So talk to me about catastrophizing.
I mean, catastrophizing, I think, that comes also really naturally to most of us. I'd probably
a queen catastrophizer in ways. But when you're envisioning that worst case scenario, it's
all doom and gloom. Nothing's ever going to get better. And really the main problem
of that is it like really, it deprives us of opportunities, of doing things, of taking action, of realizing our potential.
And if we have an experience with somebody or something,
like you go on an interview for a job,
and there's something ambiguous in that interaction,
then you immediately interpret that
in the worst possible way.
That person hated me.
I probably did a horrible job.
I thought I was an idiot.
And then you don't follow up. You don't necessarily send an email thanking them because you're already
convinced it's over. You're not getting that job. And so it's the consequences of catastrophizing
that can be catastrophic in a way. And so how do you override that? And Martin Seligman also
he's come up with this exercise, he calls put it in perspective.

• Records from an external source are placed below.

theorem raiseLookup_eq (s : State) (who : Looker) (want : Option Nat) :
    s.raiseLookup who want = s.joinLookups (asked who want) := by
  cases want with
  | none => simp [raiseLookup, joinLookups, asked]
  | some a => rfl

theorem joinLookups_joinLookups (s : State) (l m : List Lookup) :
    (s.joinLookups l).joinLookups m = s.joinLookups (l ++ m) := by simp [joinLookups]

theorem joinLookups_nil (s : State) : s.joinLookups [] = s := by simp [joinLookups]

/-- Requests of other requesters do not tell whether one waits. -/
theorem lookupWaits_joinLookups (s : State) {l : List Lookup} {who : Looker} (h : ∀ x ∈ l, x.who ≠ who) :
    (s.joinLookups l).lookupWaits who = s.lookupWaits who := by
  have none : l.any (fun x => x.who == who) = false := by simpa using h
  simp [lookupWaits, joinLookups, none]

theorem cueWant_joinLookups (s : State) {l : List Lookup} (h : ∀ x ∈ l, x.who ≠ .cueLine) :
    (s.joinLookups l).cueWant = s.cueWant := by
  unfold cueWant; rw [s.lookupWaits_joinLookups h]; rfl

theorem groupWant_joinLookups (s : State) {l : List Lookup} (v : Fin 8) (h : ∀ x ∈ l, x.who ≠ .clipGroup v) :
    (s.joinLookups l).groupWant v = s.groupWant v := by
  unfold groupWant; rw [s.lookupWaits_joinLookups h]; rfl

theorem restoreWant_joinLookups (s : State) {l : List Lookup} (h : ∀ x ∈ l, x.who ≠ .restore) :
    (s.joinLookups l).restoreWant = s.restoreWant := by
  unfold restoreWant; rw [s.lookupWaits_joinLookups h]; rfl

/-- What the voices add, each once and in their order. -/
theorem foldl_raiseGroups (l : List (Fin 8)) (once : l.Nodup) (s : State) :
    l.foldl (fun t v => t.raiseLookup (.clipGroup v) (t.groupWant v)) s =
      s.joinLookups (l.flatMap fun v => asked (.clipGroup v) (s.groupWant v)) := by
  induction l generalizing s with
  | nil => exact (joinLookups_nil s).symm
  | cons v l ih =>
    obtain ⟨new, once⟩ := List.nodup_cons.1 once
    have same : (l.flatMap fun w => asked (.clipGroup w) ((s.joinLookups (asked (.clipGroup v) (s.groupWant v))).groupWant w)) =
        l.flatMap fun w => asked (.clipGroup w) (s.groupWant w) :=
      List.flatMap_congr fun w hw => by
        rw [s.groupWant_joinLookups w fun x hx => by
          rw [who_of_mem_asked hx]; rintro e; cases e; exact new hw]
    rw [List.foldl_cons, raiseLookup_eq, ih once, same, joinLookups_joinLookups, List.flatMap_cons]

/-- The LOOKUP requests that are raised, as 1.6 lists the requesters. -/
def lookupsDue (s : State) : List Lookup :=
  asked .directory s.directoryWant ++ asked .cueLine s.cueWant ++
    ((fins 8).flatMap fun v => asked (.clipGroup v) (s.groupWant v)) ++ asked .restore s.restoreWant

theorem nodup_fins (n : Nat) : (fins n).Nodup := by
  rw [List.nodup_iff_injective_get]
  intro i j h
  simp only [List.get_eq_getElem, fins_getElem, Fin.mk.injEq] at h
  exact Fin.ext h

theorem raiseLookups_eq (s : State) : s.raiseLookups = s.joinLookups s.lookupsDue := by
  have cue : (s.joinLookups (asked .directory s.directoryWant)).cueWant = s.cueWant :=
    s.cueWant_joinLookups fun x hx => by rw [who_of_mem_asked hx]; nofun
  have group : ∀ v, (s.joinLookups (asked .directory s.directoryWant ++ asked .cueLine s.cueWant)).groupWant v =
      s.groupWant v := fun v => s.groupWant_joinLookups v fun x hx => by
    rcases List.mem_append.1 hx with hx | hx <;> (rw [who_of_mem_asked hx]; nofun)
  have restore : (s.joinLookups (asked .directory s.directoryWant ++ asked .cueLine s.cueWant ++
      (fins 8).flatMap fun v => asked (.clipGroup v) (s.groupWant v))).restoreWant = s.restoreWant :=
    s.restoreWant_joinLookups fun x hx => by
      rcases List.mem_append.1 hx with hx | hx
      · rcases List.mem_append.1 hx with hx | hx <;> (rw [who_of_mem_asked hx]; nofun)
      · obtain ⟨v, -, hx⟩ := List.mem_flatMap.1 hx
        rw [who_of_mem_asked hx]; nofun
  unfold raiseLookups
  dsimp only
  rw [raiseLookup_eq s .directory, raiseLookup_eq _ .cueLine, cue, joinLookups_joinLookups, foldl_raiseGroups _ (nodup_fins 8),
    joinLookups_joinLookups, funext fun v => congrArg (asked (.clipGroup v)) (group v), raiseLookup_eq _ .restore, restore,
    joinLookups_joinLookups, lookupsDue]

/-! ## The WRITEBACK order -/

/-- The part with more requests behind the WRITEBACK order. -/
def joinWrites (s : State) (l : List Writer) : State :=
  { s with arb := { s.arb with writebacks := s.arb.writebacks ++ l } }

/-- Is a WRITEBACK requester's request raised? A Fault Page pass that is due has begun by then (R183). -/
def writeDue (s : State) : Writer → Bool
  | .record => s.recordDue
  | .producer => s.producerDue
  | .consumer => s.consumerDue
  | .page =>
    s.dir.taken.isSome && (s.fault.writer.isSome || s.pageBegins) && !s.writeWaits .page && !s.carries Purpose.isPage
  | .snapshot => s.snapshotDue

/-- The WRITEBACK requests that are raised, as 1.6 lists the requesters. -/
def writesDue (s : State) : List Writer := [.record, .producer, .consumer, .page, .snapshot].filter s.writeDue

/-- The Fault Unit once a Fault Page pass that is due has begun (R183). -/
def faultBegun (s : State) : FaultUnit :=
  if s.pageBegins then { s.fault with dirty := false, writer := some 0 } else s.fault

theorem mem_writesDue (s : State) (w : Writer) : w ∈ s.writesDue ↔ s.writeDue w = true := by
  unfold writesDue
  rw [List.mem_filter]
  cases w <;> simp

theorem raiseWrite_eq (s : State) (w : Writer) (due : Bool) : s.raiseWrite w due = s.joinWrites ([w].filter fun _ => due) := by
  cases due <;> simp [raiseWrite, joinWrites, addWrite]

theorem joinWrites_joinWrites (s : State) (l m : List Writer) : (s.joinWrites l).joinWrites m = s.joinWrites (l ++ m) := by
  simp [joinWrites]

And where he's allows you to think of, okay, what is the absolute worst thing that could
happen here?
Like, they hated me, I'm not getting that job or whatever.

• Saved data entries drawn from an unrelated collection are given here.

-- ==== Sys2Proof/Syntax.lean ====
section
/-! DEFINITION. The commands of the LY8412: one constructor per row of spec/opcode_table.json, with the operands that
the owning rule gives the happening. Every operand type is the range the spec states (00_scope.md Table 0.1), so that
no operand names an instance that does not exist. -/

namespace Sys2Proof

/-- Plane P0 to P3 (R2). -/
abbrev Plane := Fin 4
/-- Fabric port F000 to F127. -/
abbrev Port := Fin 128
/-- Long-haul port L0 to L3. -/
abbrev Lh := Fin 4
/-- Optical chiplet C0 to C3. -/
abbrev Chip := Fin 4
/-- A row or column group of the crosspoint array, 0 to 19 (R64). -/
abbrev Group := Fin 20
/-- Traffic class 0 to 7. -/
abbrev Cls := Fin 8
/-- Tenant T0000 to T4095. -/
abbrev Tenant := Fin 4096
/-- Buffer pool 0 to 4 (R91). -/
abbrev Pool := Fin 5
/-- Reduction context slot 0x0000 to 0x07FF (R128). -/
abbrev Rctx := Fin 2048
/-- Collective slot 0x0000 to 0x03FF (R162). -/
abbrev SlotId := Fin 1024
/-- Collective group 0 to 4095 (R170). -/
abbrev GroupId := Fin 4096
/-- Tributary 0 to 1023 (R226). -/
abbrev Trib := Fin 1024
/-- Ballast region 0x000 to 0x3FF (R274). -/
abbrev RgnId := Fin 1024
/-- Calibration pair 0 to 15 of a chiplet (R303). -/
abbrev Pair := Fin 16
/-- Ring of a chiplet, in the encoding of `ring_sel` (R315): [7:3] local port, [2] receive, [1:0] wavelength. -/
abbrev Ring := Fin 256
/-- Bank of a chiplet: [5:1] local port, [0] receive (R311). -/
abbrev Bank := Fin 64
/-- Time base TB0 to TB7 (R333). -/
abbrev Tb := Fin 8
/-- Management session: 0 the mailbox, 1 to 16 NDP sessions (R375, R380). -/
abbrev Session := Fin 17
/-- A port that leaves the plane, encoded as `gcl_port_sel` (R124): 0 to 127 F000 to F127, 128 to 131 L0 to L3. -/
abbrev LinePort := Fin 132

/-- An LFL frame as received: the 32 header bytes as bits [255:0] (R40), the payload bytes, and the trailer, which
means nothing when the payload is empty (R41). -/
structure Frame where
  hdr : BitVec 256
  payload : Bytes
  trailer : BitVec 32
  deriving DecidableEq, Repr

/-- The inputs of the crosspoint array that are no fabric port (Table 4.1, R71). -/
inductive Internal where
  | longHaul (l : Lh)
  | matrix
  | checkpoint
  | stateCopy
  | hubPath
  | reinject
  deriving DecidableEq, Repr

/-- An attachment of the crosspoint array (Table 4.1). -/
inductive Attach where
  | fabric (n : Port)
  | internal (a : Internal)
  deriving DecidableEq, Repr

/-- What takes frames from a column: an output attachment or the column reducer (R109). -/
inductive Sink where
  | attach (a : Attach)
  | reducer (c : Group)
  deriving DecidableEq, Repr

/-- The six fields that identify a SPRAY_DATA flow (R60). -/
structure FlowId where
  srcDevice : BitVec 12
  srcPort : BitVec 8
  destDevice : BitVec 12
  destPort : BitVec 8
  tenant : BitVec 12
  cls : BitVec 3
  deriving DecidableEq, Repr

/-- A carrier frame as received (Table 10.1). -/
structure CarrierFrame where
  dst : BitVec 48
  src : BitVec 48
  etherType : BitVec 16
  oh : BitVec 512
  area : Bytes
  fcs : BitVec 32
  deriving DecidableEq, Repr

/-- The fields of an IEEE 1588 message that chapter 15 uses, with the receive timestamp in units of 2^-16 ns. -/
structure PtpMsg where
  sdo : BitVec 4
  version : BitVec 4
  domain : BitVec 8
  twoStep : Bool
  seqId : BitVec 16
  /-- correctionField, signed, units of 2^-16 ns -/
  correction : Int
  /-- originTimestamp in ns -/
  origin : Nat
  /-- receive timestamp, units of 2^-16 ns, before the asymmetry correction of Table 15.2 -/
  rxStamp : Nat
  /-- the carrier frame's slot had RETX set, was rebuilt, or lay on another link (R339); false on a fabric port -/
  untimed : Bool
  /-- the grandmaster fields of an Announce: priority 1, clock quality, priority 2, identity (R340) -/
  grandmaster : BitVec 112
  /-- sourcePortIdentity -/
  source : BitVec 80
  deriving DecidableEq, Repr

/-- A management request: its session and REQ_ID (R377). -/
structure Req where
  ses : Session
  id : BitVec 32
  deriving DecidableEq, Repr

/-- What a calibration round found on one ring (R305): the fitted heater set point in uW and cold resonance in MHz
relative to f0, or no resonance within the four points; and whether the ring's port receives light, which matters to its
receive rings alone (R304). -/
structure RingFit where
  ring : Ring
  found : Bool
  setUw : Nat
  lit : Bool
  coldMhz : Int
  deriving DecidableEq, Repr

/-- The end of a unit's BIST slices (R421): passed, failing cells that the spare rows and columns cover, or failed. -/
inductive BistResult where
  | pass
  | softRepaired
  | fail
  deriving DecidableEq, Repr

Then consider what's the absolute best case scenario.
They love me, they're going to double the salary, this is amazing, I'm going to have the
best job there. And then what's the most realistic outcome here? And so when you can sort
of recognize and hold together those two extremes of the worst case, the best case, and then
the most realistic outcome, you know, it kind of puts you back to that place of realistic
optimism we were talking about of being, of putting things in perspective,
having some clarity, and that can take us off the ledge a little bit of that place where
we're just so quick to spiral downwards.
And I think when we're also deliberate in our everyday ways about more uplifts in our
day, like there's so many hassles, how can we be deliberate about having more uplifts,
like moments of joy or delight
or recognizing something that makes us laugh
or that makes us feel strong
or we're doing something for somebody else?
It helps balance.
It creates a balance between all these hassles
and the uplifts can kind of weigh the scale
in the other direction and makes us sort of more open
to new experiences, to exposing ourselves to maybe seeing that ambiguous situation
in a more positive light.
So I think that's another way to protect us
from that slippery slope of catastrophizing.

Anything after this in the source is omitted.